Locate each line of the material that contains "entries", then return it.

= = =

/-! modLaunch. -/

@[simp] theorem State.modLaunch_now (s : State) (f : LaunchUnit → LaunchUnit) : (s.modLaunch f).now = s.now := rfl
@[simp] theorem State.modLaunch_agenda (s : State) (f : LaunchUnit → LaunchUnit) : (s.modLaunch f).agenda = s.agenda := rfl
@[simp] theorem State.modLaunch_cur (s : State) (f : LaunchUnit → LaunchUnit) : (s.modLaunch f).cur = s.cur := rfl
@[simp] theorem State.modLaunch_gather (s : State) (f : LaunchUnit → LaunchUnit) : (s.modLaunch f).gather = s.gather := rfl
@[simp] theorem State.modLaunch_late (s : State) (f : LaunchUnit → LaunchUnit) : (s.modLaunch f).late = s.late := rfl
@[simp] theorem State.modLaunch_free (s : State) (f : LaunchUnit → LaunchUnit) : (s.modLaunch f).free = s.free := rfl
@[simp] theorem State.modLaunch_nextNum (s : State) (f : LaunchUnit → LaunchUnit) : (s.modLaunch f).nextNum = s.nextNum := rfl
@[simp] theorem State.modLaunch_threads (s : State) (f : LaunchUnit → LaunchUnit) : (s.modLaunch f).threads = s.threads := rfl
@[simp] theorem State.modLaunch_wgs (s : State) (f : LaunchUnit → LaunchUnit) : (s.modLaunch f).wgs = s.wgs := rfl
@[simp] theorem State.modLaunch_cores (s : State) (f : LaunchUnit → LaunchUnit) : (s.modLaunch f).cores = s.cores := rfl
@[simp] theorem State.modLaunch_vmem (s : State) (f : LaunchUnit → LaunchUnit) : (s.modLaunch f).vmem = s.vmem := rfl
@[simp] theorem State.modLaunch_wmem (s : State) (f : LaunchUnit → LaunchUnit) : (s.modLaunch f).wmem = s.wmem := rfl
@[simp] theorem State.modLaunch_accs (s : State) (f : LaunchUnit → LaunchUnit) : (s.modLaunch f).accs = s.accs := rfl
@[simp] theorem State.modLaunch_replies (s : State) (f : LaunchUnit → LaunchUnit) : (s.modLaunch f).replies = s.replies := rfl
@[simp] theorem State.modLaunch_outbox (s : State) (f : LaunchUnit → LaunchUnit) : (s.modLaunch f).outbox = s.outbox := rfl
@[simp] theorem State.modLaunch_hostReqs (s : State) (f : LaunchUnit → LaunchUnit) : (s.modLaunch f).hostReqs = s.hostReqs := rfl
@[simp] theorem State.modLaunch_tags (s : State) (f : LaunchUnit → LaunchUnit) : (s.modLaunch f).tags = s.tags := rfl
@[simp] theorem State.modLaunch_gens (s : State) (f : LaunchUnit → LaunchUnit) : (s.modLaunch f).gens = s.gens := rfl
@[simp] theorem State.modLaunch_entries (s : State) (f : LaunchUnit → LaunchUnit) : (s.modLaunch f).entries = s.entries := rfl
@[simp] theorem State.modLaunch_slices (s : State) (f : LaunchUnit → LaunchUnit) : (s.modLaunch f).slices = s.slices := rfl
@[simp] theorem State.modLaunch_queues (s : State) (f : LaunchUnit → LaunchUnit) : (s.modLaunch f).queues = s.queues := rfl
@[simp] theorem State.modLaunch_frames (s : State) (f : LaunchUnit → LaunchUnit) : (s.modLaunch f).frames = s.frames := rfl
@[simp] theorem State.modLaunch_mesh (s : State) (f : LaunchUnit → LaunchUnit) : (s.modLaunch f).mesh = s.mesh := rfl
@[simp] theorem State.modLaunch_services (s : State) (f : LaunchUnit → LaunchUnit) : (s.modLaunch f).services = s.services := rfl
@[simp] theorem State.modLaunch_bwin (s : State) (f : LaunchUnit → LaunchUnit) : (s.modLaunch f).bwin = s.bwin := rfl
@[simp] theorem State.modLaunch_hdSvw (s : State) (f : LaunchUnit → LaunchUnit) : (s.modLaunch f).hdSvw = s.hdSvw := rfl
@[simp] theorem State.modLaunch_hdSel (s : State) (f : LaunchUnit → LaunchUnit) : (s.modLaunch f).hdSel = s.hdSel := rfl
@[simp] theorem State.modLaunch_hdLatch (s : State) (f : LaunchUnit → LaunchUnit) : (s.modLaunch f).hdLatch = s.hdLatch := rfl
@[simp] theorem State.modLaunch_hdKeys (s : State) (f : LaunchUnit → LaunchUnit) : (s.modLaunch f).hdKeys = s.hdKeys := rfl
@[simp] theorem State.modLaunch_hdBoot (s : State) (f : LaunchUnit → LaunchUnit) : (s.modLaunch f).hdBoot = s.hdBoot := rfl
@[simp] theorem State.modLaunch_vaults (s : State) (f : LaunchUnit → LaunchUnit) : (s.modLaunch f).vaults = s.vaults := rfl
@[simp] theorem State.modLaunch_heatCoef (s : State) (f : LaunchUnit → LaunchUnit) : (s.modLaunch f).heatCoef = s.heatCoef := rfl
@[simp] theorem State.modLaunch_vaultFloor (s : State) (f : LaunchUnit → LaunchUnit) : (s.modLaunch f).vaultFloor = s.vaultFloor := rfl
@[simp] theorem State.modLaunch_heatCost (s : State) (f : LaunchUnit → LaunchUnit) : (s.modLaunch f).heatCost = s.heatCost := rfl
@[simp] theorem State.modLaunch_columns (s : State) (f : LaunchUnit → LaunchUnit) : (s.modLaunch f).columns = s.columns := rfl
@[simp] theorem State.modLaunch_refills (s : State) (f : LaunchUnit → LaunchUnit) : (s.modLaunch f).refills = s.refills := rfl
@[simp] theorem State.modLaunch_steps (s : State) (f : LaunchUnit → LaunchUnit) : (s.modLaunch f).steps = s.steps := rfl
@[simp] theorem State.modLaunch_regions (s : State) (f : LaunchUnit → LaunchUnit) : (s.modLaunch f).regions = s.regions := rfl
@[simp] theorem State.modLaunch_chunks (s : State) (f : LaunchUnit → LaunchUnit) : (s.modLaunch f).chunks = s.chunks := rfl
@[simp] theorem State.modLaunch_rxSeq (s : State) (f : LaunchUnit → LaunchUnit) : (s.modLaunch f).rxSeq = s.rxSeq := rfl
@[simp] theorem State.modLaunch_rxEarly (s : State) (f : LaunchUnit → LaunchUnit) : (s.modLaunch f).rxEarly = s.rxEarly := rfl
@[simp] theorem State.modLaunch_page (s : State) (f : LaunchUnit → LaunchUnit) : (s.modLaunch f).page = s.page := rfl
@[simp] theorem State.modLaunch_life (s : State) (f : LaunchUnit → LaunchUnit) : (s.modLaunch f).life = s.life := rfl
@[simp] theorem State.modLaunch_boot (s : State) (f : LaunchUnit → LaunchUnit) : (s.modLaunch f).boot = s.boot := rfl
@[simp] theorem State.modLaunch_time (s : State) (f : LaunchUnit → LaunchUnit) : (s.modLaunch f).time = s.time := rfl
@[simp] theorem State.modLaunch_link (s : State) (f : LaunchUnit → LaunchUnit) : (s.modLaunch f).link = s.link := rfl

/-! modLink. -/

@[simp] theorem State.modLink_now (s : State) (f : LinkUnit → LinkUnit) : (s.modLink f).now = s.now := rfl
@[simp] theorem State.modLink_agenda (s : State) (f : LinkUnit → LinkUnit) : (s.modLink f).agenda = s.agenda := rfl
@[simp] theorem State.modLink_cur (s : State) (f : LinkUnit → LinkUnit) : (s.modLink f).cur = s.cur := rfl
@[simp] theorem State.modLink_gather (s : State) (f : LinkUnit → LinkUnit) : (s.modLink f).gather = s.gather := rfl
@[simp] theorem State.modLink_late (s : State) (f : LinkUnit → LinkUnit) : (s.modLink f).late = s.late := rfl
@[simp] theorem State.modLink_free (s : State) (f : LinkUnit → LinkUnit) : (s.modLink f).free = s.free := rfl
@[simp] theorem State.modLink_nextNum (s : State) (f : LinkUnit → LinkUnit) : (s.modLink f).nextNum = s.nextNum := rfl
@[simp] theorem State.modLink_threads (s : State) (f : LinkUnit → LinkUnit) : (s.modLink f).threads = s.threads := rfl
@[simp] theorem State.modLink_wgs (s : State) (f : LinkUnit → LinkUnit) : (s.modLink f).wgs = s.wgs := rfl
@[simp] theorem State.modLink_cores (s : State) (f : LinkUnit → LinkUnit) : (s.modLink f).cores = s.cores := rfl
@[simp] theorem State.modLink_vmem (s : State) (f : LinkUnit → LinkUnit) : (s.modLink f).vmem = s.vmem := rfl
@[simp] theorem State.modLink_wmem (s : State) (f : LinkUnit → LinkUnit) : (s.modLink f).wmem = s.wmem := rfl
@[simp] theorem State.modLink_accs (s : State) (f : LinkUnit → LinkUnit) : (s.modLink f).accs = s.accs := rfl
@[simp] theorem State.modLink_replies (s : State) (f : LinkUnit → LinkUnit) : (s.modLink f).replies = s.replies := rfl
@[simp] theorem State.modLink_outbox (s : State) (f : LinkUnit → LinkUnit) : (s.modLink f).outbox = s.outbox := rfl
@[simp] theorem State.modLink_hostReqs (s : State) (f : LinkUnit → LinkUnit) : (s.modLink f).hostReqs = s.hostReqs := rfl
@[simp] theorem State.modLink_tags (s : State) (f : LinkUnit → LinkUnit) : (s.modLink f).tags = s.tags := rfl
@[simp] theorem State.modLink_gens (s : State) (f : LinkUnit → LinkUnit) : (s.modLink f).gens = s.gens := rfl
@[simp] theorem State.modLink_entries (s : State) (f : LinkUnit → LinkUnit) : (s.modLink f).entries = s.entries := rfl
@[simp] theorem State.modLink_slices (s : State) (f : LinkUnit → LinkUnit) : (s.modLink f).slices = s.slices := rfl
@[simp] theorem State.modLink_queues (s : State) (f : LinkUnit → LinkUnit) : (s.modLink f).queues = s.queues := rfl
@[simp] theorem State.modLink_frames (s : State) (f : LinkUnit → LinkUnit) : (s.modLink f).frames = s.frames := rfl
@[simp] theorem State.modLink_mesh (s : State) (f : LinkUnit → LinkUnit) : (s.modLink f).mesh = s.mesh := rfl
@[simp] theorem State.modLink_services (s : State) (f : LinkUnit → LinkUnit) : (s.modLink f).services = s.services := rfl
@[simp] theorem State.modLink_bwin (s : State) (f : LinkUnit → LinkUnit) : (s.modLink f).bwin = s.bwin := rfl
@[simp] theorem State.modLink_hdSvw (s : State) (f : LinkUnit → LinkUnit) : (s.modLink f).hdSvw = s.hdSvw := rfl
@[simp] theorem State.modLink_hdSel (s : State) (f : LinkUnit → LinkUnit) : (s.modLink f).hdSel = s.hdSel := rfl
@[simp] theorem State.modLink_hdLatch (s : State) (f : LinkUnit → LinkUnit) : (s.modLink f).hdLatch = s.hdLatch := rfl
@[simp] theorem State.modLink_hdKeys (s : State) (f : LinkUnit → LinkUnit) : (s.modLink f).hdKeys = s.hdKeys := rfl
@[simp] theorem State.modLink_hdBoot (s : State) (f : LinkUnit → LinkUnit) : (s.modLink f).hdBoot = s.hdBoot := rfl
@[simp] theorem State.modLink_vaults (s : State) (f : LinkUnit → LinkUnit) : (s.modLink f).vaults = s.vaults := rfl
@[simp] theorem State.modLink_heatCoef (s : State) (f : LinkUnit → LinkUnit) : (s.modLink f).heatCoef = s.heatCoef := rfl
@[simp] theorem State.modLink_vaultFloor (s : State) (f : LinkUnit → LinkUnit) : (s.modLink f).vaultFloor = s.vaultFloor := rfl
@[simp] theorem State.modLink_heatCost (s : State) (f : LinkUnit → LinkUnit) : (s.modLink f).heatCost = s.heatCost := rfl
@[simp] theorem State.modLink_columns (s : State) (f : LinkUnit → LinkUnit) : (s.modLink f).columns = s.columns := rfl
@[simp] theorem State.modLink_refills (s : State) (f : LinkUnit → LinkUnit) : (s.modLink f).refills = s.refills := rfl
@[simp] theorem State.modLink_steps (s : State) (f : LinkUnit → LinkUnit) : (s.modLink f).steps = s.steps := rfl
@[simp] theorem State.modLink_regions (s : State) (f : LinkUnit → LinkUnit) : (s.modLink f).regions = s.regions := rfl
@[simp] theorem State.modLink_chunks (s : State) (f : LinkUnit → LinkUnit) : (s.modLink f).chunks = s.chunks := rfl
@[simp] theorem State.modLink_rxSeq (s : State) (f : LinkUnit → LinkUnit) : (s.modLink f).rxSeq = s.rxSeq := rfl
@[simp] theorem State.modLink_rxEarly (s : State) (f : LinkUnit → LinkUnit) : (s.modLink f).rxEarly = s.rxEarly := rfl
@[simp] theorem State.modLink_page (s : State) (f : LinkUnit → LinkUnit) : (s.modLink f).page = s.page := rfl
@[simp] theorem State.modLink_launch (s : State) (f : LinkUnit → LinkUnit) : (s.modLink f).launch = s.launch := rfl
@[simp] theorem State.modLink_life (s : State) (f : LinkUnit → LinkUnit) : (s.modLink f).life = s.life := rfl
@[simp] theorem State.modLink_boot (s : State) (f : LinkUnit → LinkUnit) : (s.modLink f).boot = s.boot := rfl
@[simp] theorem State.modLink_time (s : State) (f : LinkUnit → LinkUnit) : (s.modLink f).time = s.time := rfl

= = =

- _WORKED SOLUTION_
@[simp] theorem State.modLaunch_entries (s : State) (f : LaunchUnit → LaunchUnit) : (s.modLaunch f).entries = s.entries := rfl
@[simp] theorem State.modLink_entries (s : State) (f : LinkUnit → LinkUnit) : (s.modLink f).entries = s.entries := rfl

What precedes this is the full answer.